So just to make sure, my understanding is that it is not feasible without major software changes to dynamically update the HFR limit value shown in the capture module. From my observations it seems like the stars that were selected for focusing when using full field integration remain unchanged as the HFR values of subsequent image files are being calculated and compared to the reference frame. There is usually a high degree of consistency of HFR values when the capture module compares the integrated HFR values of the most recent image with the HFR value "on file". From what I have experienced, when I select a tolerance value of 15% I experience a refocusing event only every 20 frames or so, i.e. every 30-40 min. If it were possible to update the HFR value always with the most recently measured one and then allow for a tolerance of, say 10-20% in either direction, that would ensure that the focus module only springs into action when there is a fairly dramatic shift in seeing conditions. In addition, the timed refocusing will periodically ensure that the minimum is maintained. I don't think this will require complex statistics, those will be provided in real time by the repeated measurements and if the variance is getting too great, i.e. if there is an outlier that exceeds a predefined amount then refocusing takes place. As long as these parameters can be adjusted to personal preference or inactivated that would probably serve most users.

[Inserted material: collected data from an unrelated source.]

theorem nearestEven_roundedUnits (hp : 2 ≤ p) (hd : 0 < d) : NearestEven p g n d (roundedUnits p g n d) := by
  have hdigits : n / (d * 2 ^ lastBit p g (n / d)) = n / d / 2 ^ lastBit p g (n / d) := (Nat.div_div_eq_div_mul _ _ _).symm
  have hor : roundedDigits p g n d = _ ∨ roundedDigits p g n d = _ := roundEven_eq_or n (d * 2 ^ lastBit p g (n / d))
  rw [hdigits] at hor
  have hlt := div_lastBit_lt (g := g) (N := n / d) (show 0 < p by omega)
  have hle : roundedDigits p g n d ≤ 2 ^ p := by omega
  have hg : g ≤ lastBit p g (n / d) := Nat.le_max_left _ _
  refine ⟨representable_digits hp hle hg, fun q' hq' => ?_⟩
  have hgap : q' * d ≤ n / (d * 2 ^ lastBit p g (n / d)) * (d * 2 ^ lastBit p g (n / d)) ∨
      (n / (d * 2 ^ lastBit p g (n / d)) + 1) * (d * 2 ^ lastBit p g (n / d)) ≤ q' * d := by
    simp only [hdigits, Nat.mul_left_comm _ d, Nat.mul_comm q' d, Nat.mul_le_mul_left_iff hd]
    exact representable_gap hq'
  have hunits : roundEven n (d * 2 ^ lastBit p g (n / d)) * (d * 2 ^ lastBit p g (n / d)) = roundedUnits p g n d * d := by
    rw [roundedUnits, roundedDigits, Nat.mul_assoc, Nat.mul_comm d]
  obtain ⟨hnear, htie⟩ := roundEven_nearest (Nat.mul_pos hd (Nat.two_pow_pos _)) hgap
  rw [hunits] at hnear htie
  push_cast at hnear htie
  refine ⟨hnear, fun heq hne => even_lastDigit hp hle hg ?_ (htie heq fun h => hne (Nat.eq_of_mul_eq_mul_right hd h))⟩
  by_cases hlast : lastBit p g (n / d) = g
  · exact .inl hlast
  · have hlead := le_div_lastBit hlast
    exact .inr (by omega)

end nearest

/-! Overflow: the largest finite magnitude, the limit `2^top`, and the threshold half way between them. -/

section overflow
variable {p g top : Nat}

theorem largest_eq (hp : p ≤ top) : 2 ^ top - 2 ^ (top - p) = (2 ^ p - 1) * 2 ^ (top - p) := by
  rw [Nat.sub_mul, Nat.one_mul, ← pow_add, Nat.add_sub_cancel' hp]

theorem representable_largest (hg : g + p ≤ top) : Representable p g (2 ^ top - 2 ^ (top - p)) :=
  ⟨2 ^ p - 1, top - p, Nat.sub_one_lt (Nat.two_pow_pos p).ne', by omega, largest_eq (by omega)⟩

theorem representable_limit (hp : 0 < p) (hg : g ≤ top) : Representable p g (2 ^ top) :=
  ⟨1, top, Nat.one_lt_two_pow hp.ne', hg, (Nat.one_mul _).symm⟩

theorem le_largest {q : Nat} (hp : p ≤ top) (h : Representable p g q) (hq : q < 2 ^ top) :
    q ≤ 2 ^ top - 2 ^ (top - p) := by
  obtain ⟨m, e, hm, -, rfl⟩ := h
  rw [largest_eq hp]
  obtain hle | hlt := le_or_gt (top - p) e
  case inl =>
    have htop : 2 ^ top = 2 ^ p * 2 ^ (top - p) := by rw [← pow_add, Nat.add_sub_cancel' hp]
    rw [mul_two_pow_of_le m hle] at hq ⊢
    rw [htop] at hq
    exact Nat.mul_le_mul_right _ (Nat.le_sub_one_of_lt (Nat.lt_of_mul_lt_mul_right hq))
  case inr => exact Nat.mul_le_mul (Nat.le_sub_one_of_lt hm) (Nat.pow_le_pow_right Nat.two_pos hlt.le)

theorem odd_lastDigit_largest (hp : 2 ≤ p) (hg : g + p ≤ top) :
    (2 ^ top - 2 ^ (top - p)) / 2 ^ lastBit p g (2 ^ top - 2 ^ (top - p)) % 2 = 1 := by
  have hhalf : 2 ^ p = 2 * 2 ^ (p - 1) := (mul_pow_sub_one (by omega) 2).symm
  have hpos : 0 < 2 ^ (p - 1) := Nat.two_pow_pos _
  rw [largest_eq (by omega), lastBit_digits (by omega) (by omega) (by omega) (.inr (by omega)),
    Nat.mul_div_cancel _ (Nat.two_pow_pos _)]
  omega

/-- R170: a nearest magnitude is beyond the largest finite one from the threshold on; there the tie is decided upward, since the
last fraction bit of the largest finite magnitude is 1. -/
theorem NearestEven.lt_limit_iff {n d q : Nat} (h : NearestEven p g n d q) (hp : 2 ≤ p) (hg : g + p < top) (hd : 0 < d) :
    q < 2 ^ top ↔ n < (2 ^ top - 2 ^ (top - p - 1)) * d := by
  obtain ⟨hrep, hnear⟩ := h
  have hulp : 2 ^ (top - p) = 2 * 2 ^ (top - p - 1) := (mul_pow_sub_one (by omega) 2).symm
  have hle : 2 ^ (top - p) ≤ 2 ^ top := Nat.pow_le_pow_right Nat.two_pos (by omega)
  have hhalf : 0 < 2 ^ (top - p - 1) * d := Nat.mul_pos (Nat.two_pow_pos _) hd
  have hlargest : (2 ^ top - 2 ^ (top - p)) * d + 2 * (2 ^ (top - p - 1) * d) = 2 ^ top * d := by
    rw [← Nat.mul_assoc, ← hulp, ← Nat.add_mul, Nat.sub_add_cancel hle]
  have hthreshold : (2 ^ top - 2 ^ (top - p - 1)) * d + 2 ^ (top - p - 1) * d = 2 ^ top * d := by
    rw [← Nat.add_mul, Nat.sub_add_cancel (by omega)]
  constructor
  case mp =>
    intro hq
    by_contra hn
    obtain ⟨hlimit, htie⟩ := hnear _ (representable_limit (by omega) (by omega : g ≤ top))
    have hqd := Nat.mul_le_mul_right d (le_largest (by omega) hrep hq)
    simp only [← Nat.cast_mul] at hlimit htie
    have heq : q * d = (2 ^ top - 2 ^ (top - p)) * d := by omega
    have hodd := odd_lastDigit_largest hp hg.le
    rw [← Nat.eq_of_mul_eq_mul_right hd heq] at hodd
    have heven := htie (by omega) hq.ne'
    omega
  case mpr =>
    intro hn
    by_contra hq
    obtain ⟨hnear', -⟩ := hnear _ (representable_largest (by omega : g + p ≤ top))
    have hqd := Nat.mul_le_mul_right d (not_lt.mp hq)
    simp only [← Nat.cast_mul] at hnear'
    omega

/-- R170: `roundTo` is rounding to nearest, ties to even. -/
theorem roundsToNearestEven_roundTo (hp : 2 ≤ p) (hg : g + p < top) : RoundsToNearestEven (roundTo p g top) p g top := by
  intro neg n d hd
  have hnear := nearestEven_roundedUnits (g := g) (n := n) hp hd
  have hlimit := hnear.lt_limit_iff hp hg hd
  obtain ⟨hrep, hall⟩ := hnear
  rw [roundTo_eq]
  split
  case isTrue hlt => exact ⟨⟨nofun, fun h => absurd (hlimit.mp hlt) h.not_gt⟩, fun _ => ⟨_, rfl, hrep, hlt, hall⟩⟩
  case isFalse hge => exact ⟨⟨fun _ => not_lt.mp (mt hlimit.mpr hge), fun _ => rfl⟩, fun h => absurd (hlimit.mpr h) hge⟩
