-- ==== Sys2Proof/Machine/Float.lean ====
section
/-! DEFINITION. IEEE 754 binary32 (00_scope.md R17, R18) and the complex primitives (R19).

Every finite binary32 value is an integer multiple of 2^-149. Each operation below turns its
operands into such integers, computes the exact result, and rounds once, in `roundMag`. -/

namespace Sys2Proof.Machine

/-! ### Reading a pattern -/

/-- The sign bit, bit 31 (R54). -/
def signBit (x : Word) : Bool := field x.toNat 31 1 == 1

/-- The biased exponent field. -/
def expField (x : Word) : Nat := field x.toNat 23 8

/-- The fraction field. -/
def fracField (x : Word) : Nat := field x.toNat 0 23

/-- R17 `isnan`. -/
def isNaN (x : Word) : Bool := expField x == 255 && fracField x != 0

/-- An infinity of either sign. -/
def isInf (x : Word) : Bool := expField x == 255 && fracField x == 0

/-- Neither an infinity nor a NaN. -/
def isFin (x : Word) : Bool := expField x != 255

/-- A zero of either sign. -/
def isZero (x : Word) : Bool := expField x == 0 && fracField x == 0

/-- The integer significand: subnormals keep their gradual underflow (R17). -/
def signif (x : Word) : Nat := if expField x = 0 then fracField x else 2 ^ 23 + fracField x

/-- The exponent of the significand's unit, above 2^-149. -/
def scale (x : Word) : Nat := expField x - 1

/-- The magnitude in units of 2^-149 (an infinity counts as 2^277, above every finite value). -/
def magOf (x : Word) : Nat := signif x * 2 ^ scale x

/-- The signed value in units of 2^-149. -/
def fixedOf (x : Word) : Int := if signBit x then -(magOf x : Int) else (magOf x : Int)

/-- The exact value of a finite pattern. -/
def valueOf (x : Word) : ℚ := (fixedOf x : ℚ) / 2 ^ 149

/-- One unit in the last place of a finite pattern. -/
def ulpOf (x : Word) : ℚ := 2 ^ scale x / 2 ^ 149

/-! ### Constants (R17, R18) -/

/-- The canonical quiet NaN (R17). -/
def canonNaN : Word := 0x7FC00000#32
/-- +infinity. -/
def posInf : Word := 0x7F800000#32
/-- `ZERO`, +0 (R18). -/
def fZERO : Word := 0x00000000#32
/-- −0. -/
def negZero : Word := 0x80000000#32
/-- `ONE` (R18). -/
def fONE : Word := 0x3F800000#32
/-- 0.5, the lower clamp of the pitch ratio (R114). -/
def fHALF : Word := 0x3F000000#32
/-- 2.0, the upper clamp of the pitch ratio (R114). -/
def fTWO : Word := 0x40000000#32
/-- `PI_F32` (R18). -/
def piF32 : Word := 0x40490FDB#32
/-- `TWO_PI_F32` (R18). -/
def twoPiF32 : Word := 0x40C90FDB#32
/-- `HALF_PI_F32` (R18). -/
def halfPiF32 : Word := 0x3FC90FDB#32
/-- `DET_FLOOR` = f32(1e-10) (R18). -/
def detFloor : Word := 0x2EDBE6FF#32

/-! ### Rounding -/

/-- The 31 magnitude bits of the exact magnitude `num / den`, in units of 2^-149, rounded once to
nearest, ties to even, overflowing to infinity (R17). `den` is positive.
The significand is taken at unit `2 ^ k`, with `k` the least exponent that leaves it below 2^24;
`k * 2^23 + q` is then the packed exponent and fraction, carries out of `q` included. -/
def roundMag (num den : Nat) : Nat :=
  let k := (num / den).log2 - 23
  let unit := den * 2 ^ k
  let q := num / unit
  let r := num % unit
  let q' := if 2 * r > unit ∨ (2 * r = unit ∧ q % 2 = 1) then q + 1 else q
  min (k * 2 ^ 23 + q') 0x7F800000

/-- A pattern from its sign and its 31 magnitude bits. -/
def pack (neg : Bool) (bits : Nat) : Word := BitVec.ofNat 32 (if neg then 2 ^ 31 + bits else bits)

/-- `f32` of the exact non-negative rational `num / den` (R17); an exact zero gives +0. -/
def f32OfRatio (num den : Nat) : Word := pack false (roundMag (num * 2 ^ 149) den)

/-! ### Operations (R17) -/

/-- `neg`: flips bit 31 and nothing else. -/
def fneg (x : Word) : Word := x ^^^ 0x80000000#32

/-- `add`. -/
def fadd (a b : Word) : Word :=
  if isNaN a || isNaN b then canonNaN
  else if isInf a then (if isInf b && signBit a != signBit b then canonNaN else a)
  else if isInf b then b
  else
    let e := fixedOf a + fixedOf b
    if e = 0 then (if signBit a && signBit b then negZero else fZERO)
    else pack (decide (e < 0)) (roundMag e.natAbs 1)

/-- `sub`: IEEE 754 subtraction is the addition of the negated operand, NaN results canonical. -/
def fsub (a b : Word) : Word := fadd a (fneg b)

/-- `mul`. -/
def fmul (a b : Word) : Word :=
  let neg := signBit a != signBit b
  if isNaN a || isNaN b then canonNaN
  else if isInf a || isInf b then
    (if isZero a || isZero b then canonNaN else pack neg 0x7F800000)
  else pack neg (roundMag (magOf a * magOf b) (2 ^ 149))

/-- `div`. -/
def fdiv (a b : Word) : Word :=
  let neg := signBit a != signBit b
  if isNaN a || isNaN b then canonNaN
  else if isInf a then (if isInf b then canonNaN else pack neg 0x7F800000)
  else if isInf b then pack neg 0
  else if isZero b then (if isZero a then canonNaN else pack neg 0x7F800000)
  else pack neg (roundMag (magOf a * 2 ^ 149) (magOf b))

/-- The integer square root, one bit of the result a step, from bit `fuel - 1` down. -/
def isqrtFrom (n : Nat) : Nat → Nat → Nat
  | 0, r => r
  | fuel + 1, r => isqrtFrom n fuel (if (r + 2 ^ fuel) * (r + 2 ^ fuel) ≤ n then r + 2 ^ fuel else r)

/-- The integer square root: the greatest `r` with `r * r ≤ n`. -/
def isqrt (n : Nat) : Nat := isqrtFrom n (n.log2 / 2 + 1) 0

/-- `sqrt`. In units of 2^-149 the root of `m` is √(m·2^149), which has at least 75 bits, so half
a unit stands for any inexact remainder: no rounding boundary lies between two integers here. -/
def fsqrt (x : Word) : Word :=
  if isNaN x then canonNaN
  else if isZero x then x
  else if signBit x then canonNaN
  else if isInf x then x
  else
    let n := magOf x * 2 ^ 149
    let r := isqrt n
    pack false (roundMag (if r * r = n then 2 * r else 2 * r + 1) 2)

/-- `floor`: roundToIntegralTowardNegative, exact; a zero, an infinity stays. A NaN gives the
canonical NaN (log entry 9, DESIGN CHOICE, safe: `floor` is only ever applied to a result of
`div`, whose NaN is already canonical). -/
def ffloor (x : Word) : Word :=
  if isNaN x then canonNaN
  else if isInf x || isZero x then x
  else
    let f := fixedOf x / 2 ^ 149
    pack (decide (f < 0)) (roundMag (f.natAbs * 2 ^ 149) 1)

/-- `lt`: compareQuietLess. -/
def flt (a b : Word) : Bool := !isNaN a && !isNaN b && decide (fixedOf a < fixedOf b)

/-! ### What "rounded once to nearest, ties to even" means, for statements about the above -/

/-- `w` is a finite binary32 value nearest to the real `x`, and where another finite value is as
near, `w` has the even significand (R17). -/
def NearestEven (x : ℝ) (w : Word) : Prop :=
  isFin w = true ∧ ∀ y : Word, isFin y = true →
    |(valueOf w : ℝ) - x| ≤ |(valueOf y : ℝ) - x| ∧
    (|(valueOf w : ℝ) - x| = |(valueOf y : ℝ) - x| → valueOf y ≠ valueOf w → fracField w % 2 = 0)

/-! ### Complex values (R19) -/

/-- A complex value, a pair of binary32 values (R19). -/
structure Cplx where
  re : Word
  im : Word
  deriving DecidableEq, Repr

/-- R19 `cadd`. -/
def cadd (a b : Cplx) : Cplx := ⟨fadd a.re b.re, fadd a.im b.im⟩
/-- R19 `csub`. -/
def csub (a b : Cplx) : Cplx := ⟨fsub a.re b.re, fsub a.im b.im⟩
/-- R19 `cmul`. -/
def cmul (a b : Cplx) : Cplx :=
  ⟨fsub (fmul a.re b.re) (fmul a.im b.im), fadd (fmul a.re b.im) (fmul a.im b.re)⟩
/-- R19 `conj`. -/
def cconj (a : Cplx) : Cplx := ⟨a.re, fneg a.im⟩
/-- R19 `cneg`. -/
def cneg (a : Cplx) : Cplx := ⟨fneg a.re, fneg a.im⟩

end Sys2Proof.Machine
end

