-- ==== Sys2Proof/Machine/Engine.lean ====
section
/-! DEFINITION. The engine's steps, issue and complete (10_state.md R49, R50). -/

namespace Sys2Proof.Machine

/-- Complete (R50): Check's decoding steps give a fault entry (R120, R121), else the decoded command
runs its own complete step. -/
def completeStep (c : Cmd) (s : State) : Out :=
  match decode c with
  | .illegal why => .next (s.faultEntry (causeOf why) c).endCommand
  | .ok i => exec i s

/-- The engine's turn: complete when BUSY = 1 (R50), issue when BUSY = 0, FAULT = 0 and the queue is
not empty (R49); otherwise no step is enabled and every piece of state is kept (R133, R121). -/
def engineStep (s : State) : Out :=
  match s.cur with
  | .some c => completeStep c s
  | .none => if s.faulted then .next s else .next s.issue

end Sys2Proof.Machine
end

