-- ==== Sys2Proof/Laws/PerInstr.lean ====
section
/-! SUPPORT. Per instruction: the opcode and the fields stand in the encoded command at the positions
of 30_encoding.md R72, unused fields zero (R74, R75, R76). -/

namespace Sys2Proof.Laws.FieldPositions

/-- Every field fits its width (R72). -/
structure Fit (f : Fields) : Prop where
  lg : f.lg < 2 ^ 5
  cnt : f.cnt < 2 ^ 16
  a : f.a < 2 ^ 16
  b : f.b < 2 ^ 16
  c : f.c < 2 ^ 16
  d : f.d < 2 ^ 16

/-- The value of a command packed from fields that fit. -/
theorem toNat_packFields (opc : Nat) (f : Fields) (ho : opc < 2 ^ 8) (h : Fit f) :
    (packFields opc f).toNat = opc + f.pr.val * 2 ^ 8 + f.lg * 2 ^ 11 + f.cnt * 2 ^ 16 +
      f.a * 2 ^ 32 + f.b * 2 ^ 48 + f.c * 2 ^ 64 + f.d * 2 ^ 80 + f.imm.toNat * 2 ^ 96 := by
  obtain ⟨h1, h2, h3, h4, h5, h6⟩ := h
  have hp := f.pr.isLt
  have hi := f.imm.isLt
  rw [packFields, BitVec.toNat_ofNat]
  apply Nat.mod_eq_of_lt
  omega

/-- The opcode of a packed command (R72). -/
theorem opcOf_packFields (opc : Nat) (f : Fields) (ho : opc < 2 ^ 8) (h : Fit f) :
    opcOf (packFields opc f) = opc := by
  rw [opcOf, field, toNat_packFields opc f ho h]
  have hp := f.pr.isLt
  omega

/-- The fields of a packed command (R72). -/
theorem fieldsOf_packFields (opc : Nat) (f : Fields) (ho : opc < 2 ^ 8) (h : Fit f) :
    fieldsOf (packFields opc f) = f := by
  have e := toNat_packFields opc f ho h
  obtain ⟨h1, h2, h3, h4, h5, h6⟩ := h
  obtain ⟨pr, lg, cnt, a, b, c, d, imm⟩ := f
  have hp := pr.isLt
  have hi := imm.isLt
  simp only [fieldsOf, field, e, Fields.mk.injEq]
  refine ⟨Fin.ext ?_, ?_, ?_, ?_, ?_, ?_, ?_, BitVec.eq_of_toNat_eq ?_⟩
  · simp only [Fin.ofNat]; omega
  · dsimp only at *; omega
  · dsimp only at *; omega
  · dsimp only at *; omega
  · dsimp only at *; omega
  · dsimp only at *; omega
  · dsimp only at *; omega
  · rw [BitVec.toNat_ofNat]; dsimp only at *; omega

/-- The encoded command holds the opcode and the fields of the instruction where R72 puts them. -/
def Statement (i : Instr) : Prop :=
  i.wf = true → opcOf (encode i) = i.opc ∧ fieldsOf (encode i) = i.fields

theorem opc_lt (i : Instr) : i.opc < 2 ^ 8 := by cases i <;> simp [Instr.opc]

/-- The fields of a well-formed instruction fit. -/
theorem fit_of_wf {i : Instr} (h : i.wf = true) : Fit i.fields := by
  cases i <;> simp [Instr.wf, fits16, fits5] at h <;> constructor <;>
    simp [Instr.fields, noFields] <;> omega

theorem of_wf (i : Instr) : Statement i :=
  fun h => ⟨opcOf_packFields _ _ (opc_lt i) (fit_of_wf h),
    fieldsOf_packFields _ _ (opc_lt i) (fit_of_wf h)⟩

theorem nop : Statement .nop := of_wf _
theorem setparam (cnt : Nat) (imm : Word) : Statement (.setparam cnt imm) := of_wf _
theorem setp (pr : Fin 8) (cnt : Nat) : Statement (.setp pr cnt) := of_wf _
theorem fill (a : Nat) (cnt : Nat) (imm : Word) : Statement (.fill a cnt imm) := of_wf _
theorem copy (a : Nat) (b : Nat) (cnt : Nat) : Statement (.copy a b cnt) := of_wf _
theorem init (cnt : Nat) : Statement (.init cnt) := of_wf _
theorem fftFwd (a : Nat) (b : Nat) : Statement (.fftFwd a b) := of_wf _
theorem fftInv (a : Nat) (b : Nat) : Statement (.fftInv a b) := of_wf _
theorem fftshift (a : Nat) : Statement (.fftshift a) := of_wf _
theorem mag (a : Nat) (b : Nat) : Statement (.mag a b) := of_wf _
theorem phase (a : Nat) (b : Nat) : Statement (.phase a b) := of_wf _
theorem polar (a : Nat) (b : Nat) (c : Nat) : Statement (.polar a b c) := of_wf _
theorem princarg (a : Nat) (b : Nat) (cnt : Nat) : Statement (.princarg a b cnt) := of_wf _
theorem phasediff (a : Nat) (b : Nat) (c : Nat) (cnt : Nat) : Statement (.phasediff a b c cnt) := of_wf _
theorem pvUnwrap (a : Nat) (b : Nat) (c : Nat) (cnt : Nat) : Statement (.pvUnwrap a b c cnt) := of_wf _
theorem vmul (a : Nat) (b : Nat) (c : Nat) (cnt : Nat) : Statement (.vmul a b c cnt) := of_wf _
theorem zpad (a : Nat) (b : Nat) (cnt : Nat) : Statement (.zpad a b cnt) := of_wf _
theorem histPush (pr : Fin 8) (lg : Nat) (cnt : Nat) (a : Nat) (b : Nat) : Statement (.histPush pr lg cnt a b) := of_wf _
theorem histExtract (pr : Fin 8) (lg : Nat) (cnt : Nat) (b : Nat) (c : Nat) : Statement (.histExtract pr lg cnt b c) := of_wf _
theorem olaAdd (pr : Fin 8) (lg : Nat) (cnt : Nat) (a : Nat) (b : Nat) (d : Nat) : Statement (.olaAdd pr lg cnt a b d) := of_wf _
theorem olaDrain (pr : Fin 8) (lg : Nat) (cnt : Nat) (b : Nat) (c : Nat) : Statement (.olaDrain pr lg cnt b c) := of_wf _
theorem olaDrainMix (pr : Fin 8) (lg : Nat) (cnt : Nat) (a : Nat) (b : Nat) (c : Nat) : Statement (.olaDrainMix pr lg cnt a b c) := of_wf _
theorem splitCarry (a : Nat) (b : Nat) (c : Nat) (cnt : Nat) : Statement (.splitCarry a b c cnt) := of_wf _
theorem cmul (a : Nat) (b : Nat) (c : Nat) : Statement (.cmul a b c) := of_wf _
theorem cmatApply (a : Nat) (b : Nat) (c : Nat) : Statement (.cmatApply a b c) := of_wf _
theorem cmatInv (a : Nat) (b : Nat) : Statement (.cmatInv a b) := of_wf _

end Sys2Proof.Laws.FieldPositions
end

As for reprogramming the scheduler: By all means, Eric, take your time!!! It is much more important to have this well thought through than crashing the mount. I just thought I might bring this to your attention, in case you didn't already know about it. If it helps in any way, you can watch what is currently happening in real time here:

www.dropbox.com/s/176x9dzzb43oush/Indise...152018small.mp4?dl=0

I recreated the problem and recorded it on my screen as it was unfolding. In this case, the guide module recovered fairly quickly, but you can see how that may have taken quite a bit longer or have failed, as it did the night before. Nonetheless, guiding had serious problems (not swapping coordinates despite clearing calibration?).

I am quite happy to be your tester and submit my observations from time to time, as long as you think they are useful and don't regard them as mere griping.

I truly appreciate what you are doing here and would be happy to help in any way I can!

Best,

Jo

PS: By the way, if you look at the video at ~17 min in, you will see that the deviation from the minimum is measured incorrectly. The % difference value is calculated as [HFR(now)-HFR(min)]x100, not as %Diff=[HFR(now)/HFR(min)x100]-100.
The following user(s) said Thank You: Eric
Last edit: 5 years 11 months ago by Jose Corazon. Reason: Corrected formula
5 years 11 months ago #25177

Please Log in or Create an account to join the conversation.

I implemented median-HFR in KStars Nightly, if you have access to that PPA, please give it a go.
The following user(s) said Thank You: Eric, Jose Corazon
5 years 11 months ago #25219

Please Log in or Create an account to join the conversation.

  • Posts: 1119
  • Thank you received: 182
Cloning my system to a new SD card now so I can implement the nightly build as a fresh install. Not sure it will work out tonight, though, it is cloudy anyway.
5 years 11 months ago #25221

Please Log in or Create an account to join the conversation.

  • Posts: 1119
  • Thank you received: 182
I installed the nightly build



and all went fine including focusing and guiding until the scheduler began to capture. That resulted in repeated crashes of the camera.
Log attached.
A caveat is that I ran this on a Pi3, not my mini-PC, which has 4x the amount of RAM.
Thoughts?


Sorry I couldn't make this work. I'll give it another try, but may have to wait a while since I will be travelling on business. I am also going to install the system on an external USB stick so I can run it from my mini-PC, not the Pi3. It is possible that the Pi ran out of resources, but I doubt it, since it solved OK, so it could acquire images with my main imaging camera (albeit binned 2x2 for plate solving) and it did save fine previously. I also put it into limited resource mode. When it tries to save the first image in the sequence, it hangs and ultimately crashes.
Let me know if you think the problem is on my side or if the changes you made in that build could possibly cause this behavior.

Jo
Last edit: 5 years 11 months ago by Jose Corazon.
5 years 11 months ago #25248
Attachments:

Please Log in or Create an account to join the conversation.

  • Posts: 1029
  • Thank you received: 301

Sorry from the log I don't see what the problem could be. However, because I've been hit by that issue yesterday, check that it's not the same CCD that is used for guiding and capturing.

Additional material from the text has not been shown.